━━━ Extracted entries
/-- FRP at its first opcode, with the given `FLAG`, a previous frame (none when the list is empty), a size stream, a vector
stream and literal bytes in the payload. -/
def frpState (w h : Half) (flag : Bool) (ops prev sizes vecs lits : List Byte) : State :=
  let s := idleState w h w ([0, 0, 0, 0, 0, 0, 0, 0] ++ sizes ++ vecs ++ [0] ++ lits)
  let v := 8 + sizes.length
  let m := v + vecs.length
  { s with
    seq := { s.seq with
      phase := .frp, sizoff := 8, vecoff := BitVec.ofNat 16 v, imgoff := BitVec.ofNat 16 m
      litbase := BitVec.ofNat 32 (m + 1), litlen := BitVec.ofNat 32 lits.length }
    frp := { x := 0, y := 0, rem := BitVec.ofNat 32 (w.toNat * h.toNat), flag := flag, opc := 0, siz := 8,
             vec := BitVec.ofNat 32 v, lit := 0 }
    st := { s.st with osdEnd := true, prevValid := !prev.isEmpty }
    csr := { s.csr with opcount := BitVec.ofNat 32 ops.length }
    mem := { s.mem with opbuf := memOf ops, fb1 := memOf prev } }

/-- FRP as in `frpState` with `LITMODE = 1`: the given bytes are LZU's output, other bytes stand in the payload. -/
def lzFrpState (w h : Half) (ops lits : List Byte) : State :=
  let s := frpState w h true ops [] [] [] [0xEE, 0xEE, 0xEE, 0xEE]
  { s with
    seq := { s.seq with litmode := true, litbase := 0, litlen := BitVec.ofNat 32 lits.length }
    st := { s.st with lzUsed := true, lzTerm := true }
    csr := { s.csr with lzcount := BitVec.ofNat 32 lits.length }
    mem := { s.mem with lzbuf := memOf lits } }

/-- The state after, if there is one. -/
def after (o : Out) : Option State :=
  match o with
  | .next t => some t
  | _ => none

/-- Cause code and info of the fault recorded. -/
def faultOf (o : Out) : Option (Nat × Nat) := (after o).map fun t => (t.st.cause.toNat, t.csr.faultinfo.toNat)

/-- The bytes written to `CUR`, in address order. -/
def painted (o : Out) : Option (List Nat) := (after o).map fun t => (t.memAt t.cur).cells.map fun c => c.2.toNat

/-- LZBUF's bytes, `LZCOUNT`, and how far `SRC` has moved. -/
def unpacked (o : Out) : Option (List Nat × Nat × Nat) :=
  (after o).map fun t => (t.mem.lzbuf.cells.map fun c => c.2.toNat, t.lzcount, t.lzu.src.toNat - 9)

/-! ### SEQ and OSD -/

/-- V1d: the configuration checks in their order. -/
theorem test_start_config :
    [idleState 0 3 4 payload3, idleState 4 0 4 payload3, idleState 4 3 3 payload3, idleState 10 7 10 payload3,
     idleState 4 3 64 payload3, { idleState 4 3 4 payload3 with csr := { (idleState 4 3 4 []).csr with plen := 65 } },
     idleState 0 3 4 []].map (fun s => faultOf (hostMove (.writeCsr 0 1) s)) =
    [some (1, 1), some (1, 2), some (1, 3), some (1, 4), some (1, 5), some (1, 6), some (1, 1)] := by decide

/-- V1, V1a, V1b, V1c: the header checks in their order, and a header that passes. -/
theorem test_start_header :
    [idleState 4 3 4 (payload3.take 7), idleState 4 3 4 (17 :: payload3.tail), idleState 4 3 4 (payload3.take 12),
     idleState 4 3 4 (payload3.set 4 17), idleState 4 3 4 (payload3.set 6 17), idleState 4 3 4 payload3].map
      (fun s => faultOf (hostMove (.writeCsr 0 1) s)) =
    [some (2, 4), some (2, 0), some (2, 1), some (2, 2), some (2, 3), some (0, 0)] := by decide

/-- V1 and P3: after START the offsets, and OSD's registers. -/
theorem test_start_osd : (after (hostMove (.writeCsr 0 1) (idleState 4 3 4 payload3))).map
      (fun t => (t.seq.huf.toNat, t.seq.imgoff.toNat, t.osd.n.toNat, t.osd.node.toNat, t.osd.bitpos.toNat)) =
    some (8, 12, 1, 0x17, 88) := by decide

/-- V1e: marker 0 at PMEM 12 of a 17-byte payload leaves `LITBASE = 13`, `LITLEN = 4`, `REM = NPIX`. -/
theorem test_imgRaw : (after (exec (.imgRaw 0) { idleState 4 1 4 payload3 with
      seq := { State.reset.seq with phase := .osd, unitDone := true, imgoff := 12 } })).map
      (fun t => (t.seq.litbase.toNat, t.seq.litlen.toNat, t.frp.rem.toNat, t.st.lzUsed)) = some (13, 4, 4, false) := by
  decide

/-- R126, R161: marker 2 starts LZU behind the marker. -/
theorem test_imgLz : (after (exec .imgLz { idleState 4 1 4 payload3 with
      seq := { State.reset.seq with phase := .osd, unitDone := true, imgoff := 12 } })).map
      (fun t => (t.lzu.src.toNat, t.st.lzUsed, t.seq.litmode)) = some (13, true, true) := by decide

/-- V2: the first bit of `40` is 0 and decodes `LEAF 3`. -/
theorem test_leaf : (after (step (osdState 3 1 0x17 0x17 88 [1, 3, 12, 0x40]))).map
      (fun t => (t.mem.opbuf.cells.map (fun c => c.2.toNat), t.opcount, t.osd.bitpos.toNat, t.st.osdCap)) =
    some ([3], 1, 89, false) := by decide

/-- V2: at one pixel the first opcode is the last, by the cap. -/
theorem test_leaf_cap : (after (step (osdState 1 1 0x17 0x17 89 [1, 3, 12, 0x40]))).map
      (fun t => (t.mem.opbuf.cells.map (fun c => c.2.toNat), t.opcount, t.osd.bitpos.toNat, t.st.osdCap)) =
    some ([12], 1, 90, true) := by decide

/-- R151, R143: `END` is reached by consuming its bit; the step after it ends OSD. -/
theorem test_endMark : (after (step (osdState 4 1 0x17 0x17 88 [1, 0x16, 4, 0x40]))).map
      (fun t => (t.osd.node.toNat, t.osd.bitpos.toNat, t.st.osdEnd)) = some (0x16, 89, false) := by decide

/-- V6: `NODE 0x19` is taken; from it bit 0 finds index 2 outside the two-byte table. -/
theorem test_node : (after (step (osdState 4 1 0x17 0x17 88 [1, 0x19, 0x19, 0]))).map
      (fun t => (t.osd.node.toNat, t.osd.bitpos.toNat)) = some (0x19, 89) ∧
    faultOf (step (osdState 4 1 0x17 0x19 89 [1, 0x19, 0x19, 0])) = some (4, 2) := by decide

/-- V5: no bit left. -/
theorem test_osd_overrun : faultOf (step (osdState 4 1 0x17 0x17 88 [1, 3, 12])) = some (3, 11) := by decide

/-! ### LZU -/

/-- V10: the overlapping copy of distance 1. -/
theorem test_lza : unpacked (step (lzState 6 [] [0x09, 0x00, 0xAA])) =
    some ([0xAA, 0xAA, 0xAA, 0xAA, 0xAA, 0xAA], 6, 3) := by decide

/-- V14: distance 2 with one literal and nothing before it. -/
theorem test_lza_range : faultOf (step (lzState 8 [] [0x01, 0x01, 0x55])) = some (6, 9) := by decide

/-- R170's example. -/
theorem test_lzb : unpacked (step (lzState 64 [0x10, 0x11, 0x10, 0x11, 0x10] [0x80, 0x40, 0x04, 0x12])) =
    some ([0x10, 0x11, 0x10, 0x11, 0x10, 0x12, 0x11, 0x10, 0x11, 0x10], 10, 4) := by decide

/-- V15: an operand byte is missing. -/
theorem test_lzb_source : faultOf (step (lzState 8 [] [0x80, 0x00])) = some (5, 9) := by decide

/-- V13: the exact fit is no abort. -/
theorem test_lzc : unpacked (step (lzState 10 [0x10, 0x11, 0x10, 0x11, 0x10] [0xC0, 0, 0, 0])) =
    some ([0x10, 0x11, 0x10, 0x11, 0x10, 0x10, 0x10, 0x10, 0x10, 0x10], 10, 4) := by decide

/-- V12: the abort with the parameter false and true, and true without the literal byte. -/
theorem test_lzc_abort :
    let s := lzState 8 [0x10, 0x11, 0x10, 0x11, 0x10] [0xC1, 0, 0, 0, 0x77]
    let u := lzState 8 [0x10, 0x11, 0x10, 0x11, 0x10] [0xC1, 0, 0, 0]
    unpacked (step s) = some ([0x10, 0x11, 0x10, 0x11, 0x10], 5, 0) ∧
    unpacked (step { s with cfg := { s.cfg with lzcAbortAfterLiteral := true } }) =
      some ([0x10, 0x11, 0x10, 0x11, 0x10, 0x77], 6, 0) ∧
    faultOf (step { u with cfg := { u.cfg with lzcAbortAfterLiteral := true } }) = some (5, 9) := by decide

/-- R174's example. -/
theorem test_lzlit : unpacked (step (lzState 64 [] [0xE0, 0x20, 0x21, 0x22, 0x23])) =
    some ([0x20, 0x21, 0x22, 0x23], 4, 5) := by decide

/-- V15: a literal byte is missing. -/
theorem test_lzlit_source : faultOf (step (lzState 8 [] [0xE0, 1, 2, 3])) = some (5, 9) := by decide

/-- R176's example: the literal is copied and LZU ends. -/
theorem test_lzend : unpacked (step (lzState 64 [] [0xFD, 0x30])) = some ([0x30], 1, 2) ∧
    (after (step (lzState 64 [] [0xFD, 0x30]))).map (fun t => (t.st.lzTerm, t.seq.unitDone)) = some (true, true) := by
  decide

/-- R162: a full destination ends LZU before any fetch. -/
theorem test_lz_full : (after (step (lzState 2 [1, 2] []))).map (fun t => (t.st.lzFull, t.seq.unitDone)) =
    some (true, true) := by decide

/-! ### FRP -/

/-- R201. -/
theorem test_flip : (after (step (frpState 5 1 false [0, 3] [] [] [] []))).map
      (fun t => (t.frp.flag, t.frp.opc.toNat, t.frp.rem.toNat)) = some (true, 1, 5) := by decide

/-- R202 to R209 with the new flag 0: the first `n` literal bytes. -/
theorem test_alt_literal :
    [1, 2, 3, 4, 5, 6, 7, 8].map
      (fun op => painted (step (frpState 8 1 true [op] [] [] [] [1, 2, 3, 4, 5, 6, 7, 8]))) =
    [some [1], some [1, 2], some [1, 2, 3], some [1, 2, 3, 4], some [1, 2, 3, 4, 5], some [1, 2, 3, 4, 5, 6],
     some [1, 2, 3, 4, 5, 6, 7], some [1, 2, 3, 4, 5, 6, 7, 8]] := by decide

/-- R127: with `LITMODE = 1` literal byte `LIT + k` is `LZBUF[LIT + k]`; with `LITMODE = 0` it is `PMEM[LITBASE + LIT + k]`. -/
theorem test_alt_literal_source :
    painted (step (lzFrpState 3 1 [3] [5, 6, 7])) = some [5, 6, 7] ∧
    (let s := lzFrpState 3 1 [2] [5, 6, 7]
     painted (step { s with frp := { s.frp with lit := 1 } }) = some [6, 7]) ∧
    (let s := frpState 3 1 true [2] [] [] [] [8, 9, 10]
     painted (step { s with frp := { s.frp with lit := 1 } }) = some [9, 10]) := by decide

/-- R202 to R209 with the new flag 1: the first `n` pixels of the previous frame. -/
theorem test_alt_previous :
    [1, 2, 3, 4, 5, 6, 7, 8].map
      (fun op => painted (step (frpState 8 1 false [op] [8, 7, 6, 5, 4, 3, 2, 1] [] [] []))) =
    [some [8], some [8, 7], some [8, 7, 6], some [8, 7, 6, 5], some [8, 7, 6, 5, 4], some [8, 7, 6, 5, 4, 3],
     some [8, 7, 6, 5, 4, 3, 2], some [8, 7, 6, 5, 4, 3, 2, 1]] := by decide

/-- S4b, its second step: `ALT3` from `(0,0)` in a row of five. -/
theorem test_alt3_cursor : (after (step (frpState 5 1 true [3] [] [] [] [1, 2, 3]))).map
      (fun t => (t.frp.flag, t.frp.x.toNat, t.frp.y.toNat, t.frp.rem.toNat, t.frp.lit.toNat)) =
    some (false, 3, 0, 2, 3) := by decide

/-- R210 to R212 and V26: the size bytes, most significant first. -/
theorem test_alt_sizes :
    [frpState 3 2 true [9] [] [5] [] [1, 2, 3, 4, 5, 6], frpState 3 2 true [10] [] [0, 4] [] [1, 2, 3, 4, 5, 6],
     frpState 3 2 true [11] [] [0, 0, 6] [] [1, 2, 3, 4, 5, 6]].map
      (fun s => (painted (step s), (after (step s)).map (fun t => t.frp.siz.toNat))) =
    [(some [1, 2, 3, 4, 5], some 9), (some [1, 2, 3, 4], some 10), (some [1, 2, 3, 4, 5, 6], some 11)] := by decide

/-- V26, V28: `ALT.H 256` overflows; `ALT.B` and `ALT.H` without all their size bytes. -/
theorem test_alt_size_faults :
    [frpState 4 1 true [10] [] [1, 0] [] [], { frpState 4 1 true [9] [] [] [] [] with
        csr := { (frpState 4 1 true [9] [] [] [] []).csr with plen := 8 } },
     { frpState 4 1 true [10] [] [0] [] [] with
        csr := { (frpState 4 1 true [10] [] [] [] []).csr with plen := 9 } }].map (fun s => faultOf (step s)) =
    [some (11, 0), some (8, 0), some (8, 0)] := by decide

/-- V28: no previous frame; too few literal bytes; a run longer than what remains. -/
theorem test_alt_faults :
    [frpState 4 1 false [1] [] [] [] [], frpState 4 1 true [4] [] [] [] [1, 2, 3],
     frpState 4 1 true [5] [] [] [] [1, 2, 3, 4, 5, 6, 7, 8]].map (fun s => faultOf (step s)) =
    [some (13, 0), some (10, 0), some (11, 0)] := by decide

/-- R213 to R219 with a vector one pixel to the right: pixels 1 and on of the previous frame. -/
theorem test_mv :
    [12, 13, 14, 15, 16, 17, 18].map
      (fun op => painted (step (frpState 9 1 true [op] [1, 2, 3, 4, 5, 6, 7, 8, 9] [] [0x10] []))) =
    [some [2, 3], some [2, 3, 4], some [2, 3, 4, 5], some [2, 3, 4, 5, 6], some [2, 3, 4, 5, 6, 7],
     some [2, 3, 4, 5, 6, 7, 8], some [2, 3, 4, 5, 6, 7, 8, 9]] := by decide

/-- V25: a displaced run whose read and write cursors wrap independently, from column 2 with vector `E1`. -/
theorem test_mv_wrap :
    let s := frpState 4 2 true [14] [1, 2, 3, 4, 5, 6, 7, 8] [] [0xE1] []
    (after (step { s with frp := { s.frp with x := 2, rem := 6 } })).map
      (fun t => (t.mem.fb0.cells.map (fun c => (c.1, c.2.toNat)), t.frp.flag, t.frp.x.toNat, t.frp.y.toNat)) =
    some ([(2, 5), (3, 6), (4, 7), (5, 8)], false, 2, 1) := by decide
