-- ==== Sys2Proof/WellFormed.lean ====
section
/-! DEFINITION. When an instruction term stands for bytes of the dispatch table: operand bytes have no illegal value
(30_encoding.md R90), so the one condition is that an `unrecognized` byte is one of the 151 of R89. -/

namespace Sys2Proof

/-- The 151 unrecognized opcode bytes, as the inclusive ranges of R89, in its order. -/
def unrecognizedRanges : List (Nat × Nat) :=
  [(0x01, 0x03), (0x07, 0x0B), (0x0F, 0x13), (0x17, 0x1B), (0x1F, 0x23), (0x27, 0x2B), (0x2F, 0x31), (0x33, 0x39)]
    ++ [(0x3B, 0x3B), (0x3F, 0x3F), (0x46, 0x46), (0x4E, 0x4E), (0x56, 0x56), (0x5E, 0x5E), (0x66, 0x66), (0x6E, 0x6E)]
    ++ [(0x70, 0x75), (0x77, 0x77), (0x7E, 0x7E), (0x86, 0x86), (0x8E, 0x8E), (0x96, 0x96), (0x9E, 0x9E)]
    ++ [(0xA0, 0xC2), (0xC4, 0xD2), (0xD4, 0xDA), (0xDC, 0xFF)]

/-- `op` is in one of R89's ranges. -/
def isUnrecognized (op : Byte) : Bool :=
  unrecognizedRanges.any fun r => r.1 ≤ op.toNat && op.toNat ≤ r.2

/-- The well-formed instruction terms. -/
def Instr.wf : Instr → Bool
  | .unrecognized op => isUnrecognized op
  | .nop | .hlt
  | .movBB | .movBC | .movBD | .movBE | .movBH | .movBL | .movBA
  | .movCB | .movCC | .movCD | .movCE | .movCH | .movCL | .movCA
  | .movDB | .movDC | .movDD | .movDE | .movDH | .movDL | .movDA
  | .movEB | .movEC | .movED | .movEE | .movEH | .movEL | .movEA
  | .movHB | .movHC | .movHD | .movHE | .movHH | .movHL | .movHA
  | .movLB | .movLC | .movLD | .movLE | .movLH | .movLL | .movLA
  | .movAB | .movAC | .movAD | .movAE | .movAH | .movAL | .movAA
  | .mviB _ | .mviC _ | .mviD _ | .mviE _ | .mviH _ | .mviL _ | .mviA _
  | .lda _ | .sta _
  | .addB | .addC | .addD | .addE | .addH | .addL | .addA
  | .adcB | .adcC | .adcD | .adcE | .adcH | .adcL | .adcA
  | .subB | .subC | .subD | .subE | .subH | .subL | .subA
  | .sbbB | .sbbC | .sbbD | .sbbE | .sbbH | .sbbL | .sbbA
  | .inrB | .inrC | .inrD | .inrE | .inrH | .inrL | .inrA
  | .dcrB | .dcrC | .dcrD | .dcrE | .dcrH | .dcrL | .dcrA
  | .jmp _ | .outPort _ | .inPort _ => true

end Sys2Proof
end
━━━━━━
#### [What is expected]
Starting with the line that holds "def unrecognizedRanges : List" and ending with the line that holds "instruction terms. -/", retype every line in the data above exactly, and nothing else.

#### [Solution to the exercise]
def unrecognizedRanges : List (Nat × Nat) :=
  [(0x01, 0x03), (0x07, 0x0B), (0x0F, 0x13), (0x17, 0x1B), (0x1F, 0x23), (0x27, 0x2B), (0x2F, 0x31), (0x33, 0x39)]
    ++ [(0x3B, 0x3B), (0x3F, 0x3F), (0x46, 0x46), (0x4E, 0x4E), (0x56, 0x56), (0x5E, 0x5E), (0x66, 0x66), (0x6E, 0x6E)]
    ++ [(0x70, 0x75), (0x77, 0x77), (0x7E, 0x7E), (0x86, 0x86), (0x8E, 0x8E), (0x96, 0x96), (0x9E, 0x9E)]
    ++ [(0xA0, 0xC2), (0xC4, 0xD2), (0xD4, 0xDA), (0xDC, 0xFF)]

/-- `op` is in one of R89's ranges. -/
def isUnrecognized (op : Byte) : Bool :=
  unrecognizedRanges.any fun r => r.1 ≤ op.toNat && op.toNat ≤ r.2

/-- The well-formed instruction terms. -/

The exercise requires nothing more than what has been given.